/-- R197: a blank memory gives mount offset -1 µm and announced slot 3. -/
theorem test_blank_memory_reports :
    intOf (field (List.replicate 128 0xFF) 0 3) = -1
      ∧ ((List.replicate 128 (0xFF : Byte)).getD 7 0).toNat % 4 = 3 := by decide

/-- The example of section 11.4: E 50, P 0, T_face below T_det, class 3 out of range, window 2 refused. -/
def messy : Startup :=
  { cfg0 with
    exposure := 50, pitch := 0, tDet := 240, tFace := 200
    windows := [⟨true, 1984, 1984⟩, ⟨true, 0, 1⟩, ⟨true, 1024, 1536⟩, ⟨true, 5, 2047⟩]
    classes := [plainClass, plainClass, plainClass, { plainClass with radius := 9500, nominal := 8000, wearLimit := 8500 }] }

def mended : Startup := trimStartup (tieStartup (clampStartup messy))

theorem test_clamps : mended.exposure = 40 ∧ mended.pitch = 1 ∧ mended.tDet = 240 ∧ mended.tFace = 240 := by decide
theorem test_ties_class :
    (mended.classes.map fun c => (c.radius, c.nominal, c.wearLimit)) =
      [(6000, 12000, 9000), (6000, 12000, 9000), (6000, 12000, 9000), (9000, 9000, 8500)] := by decide
theorem test_trims_windows : mended.windows.map (·.enabled) = [true, true, false, true] := by decide
theorem test_coverage : [1984, 1, 1536, 2047, 0].map (fun m => windowCoverage ⟨true, 0, m⟩) = [64, 1024, 512, 1, 2048] := by
  decide

/-! ### Ticks, triggers and the slot cycle: the example of section 1.5 -/

theorem test_tick_forward :
    after (exec (.tick .high) op) (fun t => t.du.distance == 1001 && t.du.downCounter == 1 && t.du.frameIndex == 46)
      = true := by decide +kernel

/-- The reversal tick of the example, from distance 1,002 and down-counter 3; the rate is negated (R73). -/
theorem test_tick_reverse :
    after (exec (.tick .low) (withEntries [{ wire .owned 7 0 with v := 400 }]
        (op.setDu { op.du with distance := 1002, downCounter := 3, frameIndex := 47 })))
      (fun t => t.du.distance == 1001 && t.du.downCounter == 2 && t.du.frameIndex == 47
        && t.du.direction == .reverse && (t.tt.entry 0).map (·.v) == some (-400)) = true := by decide +kernel

/-- The tick to 1,002 makes the trigger of frame 47 due; it reloads the down-counter with 3. -/
theorem test_trigger_reloads :
    after (exec .frameTrigger due) (fun t => t.du.downCounter == 3 && t.du.frameIndex == 47) = true := by
  decide +kernel

/-- R9: in slot 1 with E = 40 EXPOSE rises at 70 and falls at 110 µs. -/
theorem test_slot_times : (newCycle cfg0 47 1).riseAt = 70 ∧ (newCycle cfg0 47 1).fallAt = 110 := by decide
--- --- ---
Your task: All lines above that contain "section" are required in the answer.

Answer for the task:
/-- The example of section 11.4: E 50, P 0, T_face below T_det, class 3 out of range, window 2 refused. -/
/-! ### Ticks, triggers and the slot cycle: the example of section 1.5 -/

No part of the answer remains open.